Xtifr World's Toughest Milkman Since: Jan, 2001 Relationship Status: Having tea with Cthulhu
World's Toughest Milkman
#398: Feb 14th 2013 at 9:32:21 PM

The link I posted earlier explains it better than I can, but tdgoodrich's understanding is pretty close to my own, although perhaps not entirely correct. From the linked article:

The passive construction is not defined in terms of active agents doing things to affected entities! Sometimes there is nothing doing anything to anything (consider It is believed to have been snowing at the time, where believed is the verb of a passive clause but it isn't by any stretch of the imagination a thing that someone believes).

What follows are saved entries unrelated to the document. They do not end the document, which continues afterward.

-- ==== Sys2Proof/Machine/Channels.lean ====
section
/-! DEFINITION. Field channels and conversion (spec/09): from codes to engineering values, faults, slices, passes and
requests, calibration, outputs. -/

namespace Sys2Proof.Machine

open Sys2Proof

/-! The CHANNEL record (R253). -/

def chType (b : Bytes) : Nat := u8 b 0
def chRange (b : Bytes) : Nat := u8 b 1
def chCalMode (b : Bytes) : Nat := u8 b 2
def chLin (b : Bytes) : Nat := u8 b 3
def chSeqDiv (b : Bytes) : Nat := u16 b 4
def chOvs (b : Bytes) : Nat := u8 b 6
def chFlag (b : Bytes) (i : Nat) : Bool := (u8 b 7).testBit i
def chA (b : Bytes) : Word := f32 b 8
def chB (b : Bytes) : Word := f32 b 12
def chFltLo (b : Bytes) : Word := f32 b 16
def chFltHi (b : Bytes) : Word := f32 b 20
def chFval (b : Bytes) : Word := f32 b 24
def chInit (b : Bytes) : Word := f32 b 28
def chTau (b : Bytes) : Nat := u16 b 44
def chFvalMode (b : Bytes) : Nat := u8 b 46
def chDebounce (b : Bytes) : Nat := u8 b 47

/-- Inputs and outputs (R249). -/
def chIsInput (b : Bytes) : Bool := 1 ≤ chType b && chType b ≤ 5
def chIsOutput (b : Bytes) : Bool := 6 ≤ chType b && chType b ≤ 9

/-- Channels with entries in their group's sequence, and those that a request converts (R255, R263). -/
def chHasEntry (b : Bytes) : Bool :=
  (1 ≤ chType b && chType b ≤ 3 && !chFlag b 3) || (chType b = 4 && chFlag b 1) || (chIsOutput b && chFlag b 2)
def chConverts (b : Bytes) : Bool := chHasEntry b || (1 ≤ chType b && chType b ≤ 3)

/-- Stages and sources supplied from VFLD (R271 code 9, R279). -/
def chFromVfld (b : Bytes) : Bool :=
  (chType b = 2 && chFlag b 0) || chType b = 4 || chType b = 7 || chType b = 8 || (chType b = 9 && chRange b = 1)

/-- The span of a range in electrical units (R250, R265, R266). -/
def chSpan (b : Bytes) : Nat :=
  match chType b, chRange b with
  | 1, 0 => 10 | 1, _ => 20 | 2, _ => 24 | 3, 0 => 4500 | 3, _ => 400000 | _, _ => 1

/-! Linearisation (R257). -/

/-- A decimal fraction as a binary64 code. -/
def d64 (num : Int) (den : Nat) : Nat := double.ofRat false num den 0

/-- Callendar-Van Dusen coefficients. -/
def cvdA : Nat := d64 39083 10000000
def cvdB : Nat := d64 (-5775) 10000000000
def cvdC : Nat := d64 (-4183) 1000000000000000

/-- T of the quadratic branch. -/
def platinumQuad (rho : Nat) : Nat :=
  let d := double
  let disc := d.sub (d.mul cvdA cvdA) (d.mul (d.mul (d.ofNat 4) cvdB) (d.sub (d.ofNat 1) rho))
  d.div (d.sub (d.sqrt disc) cvdA) (d.mul (d.ofNat 2) cvdB)

/-- One Newton step on ρ = 1 + A T + B T² + C (T − 100) T³. -/
def newtonStep (rho t : Nat) : Nat :=
  let d := double
  let t2 := d.mul t t
  let t3 := d.mul t2 t
  let f := d.sub (d.add (d.add (d.add (d.ofNat 1) (d.mul cvdA t)) (d.mul cvdB t2))
    (d.mul (d.mul cvdC (d.sub t (d.ofNat 100))) t3)) rho
  let g := d.add (d.add cvdA (d.mul (d.mul (d.ofNat 2) cvdB) t))
    (d.mul cvdC (d.sub (d.mul (d.ofNat 4) t3) (d.mul (d.ofNat 300) t2)))
  d.sub t (d.div f g)

/-- Platinum: L and whether q lies outside the domain. -/
def linPlatinum (b : Bytes) (q : Word) : Word × Bool :=
  let d := double
  let x := single.convert d q.toNat
  let r0 := single.convert d (u32 b 32)
  let lead := single.convert d (u32 b 36)
  let rho := d.div (d.sub x lead) r0
  let lo := d64 1852 10000
  let hi := d64 39048 10000
  let out := d.isNaN rho || d.lt rho lo || d.lt hi rho
  let rho := d.clamp lo hi rho
  let t := platinumQuad rho
  let t := if d.le (d.ofNat 1) rho then t else newtonStep rho (newtonStep rho (newtonStep rho (newtonStep rho t)))
  (BitVec.ofNat 32 (d.convert single t), out)

/-- NTC: L and whether q lies outside the domain. -/
def linNtc (b : Bytes) (q : Word) : Word × Bool :=
  let d := double
  let x := single.convert d q.toNat
  let c := fun o => single.convert d (u32 b o)
  let ln := Config.ln64 x
  let inv := d.add (d.add (c 32) (d.mul (c 36) ln)) (d.mul (c 40) (d.mul (d.mul ln ln) ln))
  let hot := d.div (d.ofNat 1) (d64 47315 100)
  let cold := d.div (d.ofNat 1) (d64 17315 100)
  let low : Bool := single.neg q.toNat || single.isZero q.toNat || single.isNaN q.toNat
  let out := low || d.isNaN inv || d.lt inv hot || d.lt cold inv
  let inv := if low then hot else d.clamp hot cold inv
  (BitVec.ofNat 32 (d.convert single (d.sub (d.div (d.ofNat 1) inv) (d64 27315 100))), out)

/-- R257. -/
def linearise (b : Bytes) (q : Word) : Word × Bool :=
  if chLin b = 1 then linPlatinum b q else if chLin b = 2 then linNtc b q else (q, false)

/-- Steps 5 and 6 of R256. -/
def toEngineering (b : Bytes) (q : Word) : Word := fAdd (fMul (chA b) (linearise b q).1) (chB b)

/-! Faults (R271, R272). -/

/-- A condition tested on results: entered after `n` consecutive results that meet it, left after 4 that do not. -/
def Chan.test (x : Chan) (code n : Nat) (met : Bool) : Chan :=
  if met then
    let k := tget x.bad code 0 + 1
    { x with bad := tset x.bad code k, good := tset x.good code 0
             conds := if n ≤ k ∧ !x.conds.contains code then code :: x.conds else x.conds }
  else
    let k := tget x.good code 0 + 1
    { x with good := tset x.good code k, bad := tset x.bad code 0
             conds := if 4 ≤ k then x.conds.filter (· ≠ code) else x.conds }

/-- A condition entered or left as it occurs. -/
def Chan.setCond (x : Chan) (code : Nat) (on : Bool) : Chan :=
  if on then { x with conds := if x.conds.contains code then x.conds else code :: x.conds }
  else { x with conds := x.conds.filter (· ≠ code) }

/-- What a change of the conditions does: a rise of FAULT is counted; when a fault clears the filter restarts. -/
def Chan.noteFault (old new : Chan) : Chan :=
  let new := if !old.fault && new.fault then { new with faultSeen := true, winFault := true, fltCount := satAdd 16 new.fltCount 1 } else new
  if old.fault && !new.fault then { new with filtered := false } else new

/-- R272: the engineering value of a faulted input. -/
def Chan.faultValue (x : Chan) (b : Bytes) : Word :=
  match chFvalMode b with
  | 0 => x.lastGood.getD (chFval b)
  | 1 => chFval b
  | 2 => toEngineering b (chFltLo b)
  | _ => toEngineering b (chFltHi b)

/-- R271, R272: what a change of the conditions of a channel does; a faulted input takes the value of its FVAL_MODE at once. -/
def Chan.settle (old new : Chan) (b : Bytes) : Chan :=
  let y := Chan.noteFault old new
  if chIsInput b && y.fault then { y with val := y.faultValue b } else y

/-- R258: the filter, on a result `v` after `ns` since the previous one. -/
def filterStep (b : Bytes) (y v : Word) (ns : Nat) : Word :=
  if chTau b = 0 then v
  else
    let ts := fOfRat (ns : Int) 1000000
    let a := fDiv ts (fAdd ts (fOfNat (chTau b)))
    fAdd y (fMul a (fSub v y))

/-- The value of an input after a result `v`, its conditions being already those of the result (R258, R272). -/
def Chan.setValue (old x : Chan) (b : Bytes) (v : Word) (now : Nat) (filter : Bool) : Chan :=
  let x := Chan.noteFault old x
  let ns := now - x.lastAt.getD now
  let x := { x with lastAt := some now, results := x.results + 1 }
  if x.fault then { x with val := x.faultValue b }
  else
    let y := if filter && x.filtered then filterStep b x.val v ns else v
    { x with val := y, filtered := true, lastGood := some y }

/-! Conversion (R256). -/

/-- The averaged code of a sum of 2^OVS codes. -/
def averageCode (sum : Int) (ovs : Nat) : Int := clampInt (-131072) 131071 (divHalfEven sum (2 ^ ovs))

/-- Step 2: volts at the slice input. -/
def sliceCorrect (sl : Slice) (x : Int) : Word := fMul (fSub (fOfInt x) sl.ofs) sl.gain

/-- Step 3: the factory or background path; an IIN or RES channel whose shunt or excitation the claim gate has switched off converts with
its nominal value (R251, log entry 83). -/
def Chan.path (x : Chan) (b : Bytes) (c : Word) (sourced : Bool := true) : Word :=
  let k := match chCalMode b, x.bg with
    | 2, some k => k
    | _, _ => (x.facOfs, x.facGain)
  fMul (fSub c k.1) (if !sourced && (chType b = 2 || chType b = 3) then Config.nominalGain (chType b) (chRange b) else k.2)

/-- The stored system coefficients that apply to a record (R267). -/
def Chan.sysCal (x : Chan) (b : Bytes) : Option SysCal :=
  if chCalMode b = 1 then x.stored.filter fun k => k.type = chType b && k.range = chRange b else none

/-- Step 4. -/
def Chan.system (x : Chan) (b : Bytes) (qf : Word) : Word :=
  match x.sysCal b with
  | some k => fMul (fSub qf k.ofs) k.gain
  | none => qf

/-- FCH_STAT.UNCAL (R265, R266). -/
def Chan.uncal (x : Chan) (b : Bytes) : Bool :=
  (chCalMode b = 1 && (x.sysCal b).isNone) || (chCalMode b = 2 && x.bg.isNone)

/-- Averaging of a system calibration step (R266). -/
def Chan.average (x : Chan) (qf : Word) : Chan :=
  if (x.calState = 1 ∨ x.calState = 3) ∧ x.calN < 256 then
    if x.fault then { x with calState := if x.calState = 1 then 0 else 2, calResult := 3, calN := 0, calSum := {} }
    else if !fFinite qf then { x with calState := if x.calState = 1 then 0 else 2, calResult := 4, calN := 0, calSum := {} }
    else { x with calSum := x.calSum.add (fValue qf), calN := x.calN + 1 }
  else x

/-- The result of a sequence or requested entry of an input (R256 to R258, R271); `sourced` while its front-end's parts are on. -/
def Chan.inputResult (x : Chan) (b : Bytes) (sl : Slice) (slice : Nat) (code : Int) (compliance sourced : Bool) (now : Nat) : Chan :=
  let c := sliceCorrect sl code
  let qf := x.path b c sourced
  let q := x.system b qf
  let l := linearise b q
  let old := x
  let x := { x with code := code, raw := q, slice := slice }
  if chType b = 4 then
    let x := (x.test 3 2 (fLt q (fOfRat 1 2))).test 4 2 (fLt (fOfNat 12) q)
    Chan.settle old { x with results := x.results + 1, lastAt := some now } b
  else
    let x := x.setCond 12 false
    let x := if chType b = 3 then
        let x := ((x.test 2 2 (!compliance && fLt (chFltHi b) q)).test 3 2 compliance).test 4 2 (fLt q (chFltLo b))
        if chLin b = 0 then x else x.test 10 2 l.2
      else (x.test 1 2 (fLt q (chFltLo b))).test 2 2 (fLt (chFltHi b) q)
    (Chan.setValue old x b (fAdd (fMul (chA b) l.1) (chB b)) now true).average qf

/-- The result of a readback entry of an output (R271 code 7, R273); `drives` while the stage drives. -/
def Chan.readbackResult (x : Chan) (b : Bytes) (sl : Slice) (slice : Nat) (code : Int) (drives : Bool) (now : Nat) : Chan :=
  let q := x.path b (sliceCorrect sl code)
  let old := x
  let x := { x with code := code, readback := q, slice := slice, results := x.results + 1, lastAt := some now }
  let x := if drives then x.test 7 3 (fLt (chFltHi b) (fAbs (fSub q x.elec))) else x
  Chan.noteFault old x

/-! State access. -/

def State.chan (s : State) (n : Nat) : Chan := tget s.live.fch.chans n {}
def State.setChan (s : State) (n : Nat) (x : Chan) : State := s.modFch fun f => { f with chans := tset f.chans n x }
def State.chRec (s : State) (n : Nat) : Bytes := s.live.cst.chan n
def State.grp (s : State) (g : Nat) : Grp := tget s.live.fch.groups g {}
def State.setGrp (s : State) (g : Nat) (x : Grp) : State := s.modFch fun f => { f with groups := tset f.groups g x }
def State.slice (s : State) (k : Nat) : Slice := tget s.live.fch.slices k {}
def State.setSlice (s : State) (k : Nat) (x : Slice) : State := s.modFch fun f => { f with slices := tset f.slices k x }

The passive is defined in terms of syntactic notions like subject and object and transitive verb and participle.

Nevertheless, I think "the subject of the sentence/clause is not the actor" is a good first-order approximation of the concept. A quick-and-dirty test is to add "by X", and see if the sentence still works (if there wasn't a "by X" clause already). If so, it's probably the passive voice.

And again, it's not a bad thing—in fact, it can be very useful and powerful. The name "passive" is very misleading.

eta: And to avoid derailing this too much further: my brother just handed me a book called Riddley Walker. And boy, it's a odd one, but surprisingly easy to read despite the very unusual way that it's written. A bizarre After the End Lit Fic piece. I think I recommend it, but I'll wait till I finish to make a final determination. Our current article compares it to Finnegans Wake, but I tried to read that once, and I strongly disagree. Riddley Walker is much more straightforward and readable. For one thing, it has a story and a plot. :)

edited 14th Feb '13 9:39:15 PM by Xtifr

Speaking words of fandom: let it squee, let it squee.
Leradny Since: Jan, 2001
#399: Feb 15th 2013 at 12:21:29 PM

Just because it can be powerful doesn't mean it is that most of the time. Passive voice is avoided because it adds distance between the reader and the events and it is much harder to have the same or greater emotional impact. Active voice is stabbing someone with a knife, while passive voice is throwing that knife. Or "the knife was thrown".

Xtifr World's Toughest Milkman Since: Jan, 2001 Relationship Status: Having tea with Cthulhu
World's Toughest Milkman
#400: Feb 15th 2013 at 1:39:42 PM

[up]No, passive voice allows you to move the actor to the end, to add emphasis on the actor, as with my "the patient was murdered by his own doctor!" There is absolutely nothing passive about that statement, and it's a bog-standard, highly typical example of the passive voice. "The knife was thrown by that man over there" is more emphatic than "That man over there threw the knife." End big!

You can be weak and wishy-washy with the active voice as well: "Someone made mistakes" is no improvement over "mistakes were made", as far as settling who's to blame. For that matter, "mistakes occurred" is also the active voice (you can't add "by X"), and it's even wishier and washier, since it doesn't even suggest that there was a cause. :)

edited 15th Feb '13 1:46:41 PM by Xtifr

Speaking words of fandom: let it squee, let it squee.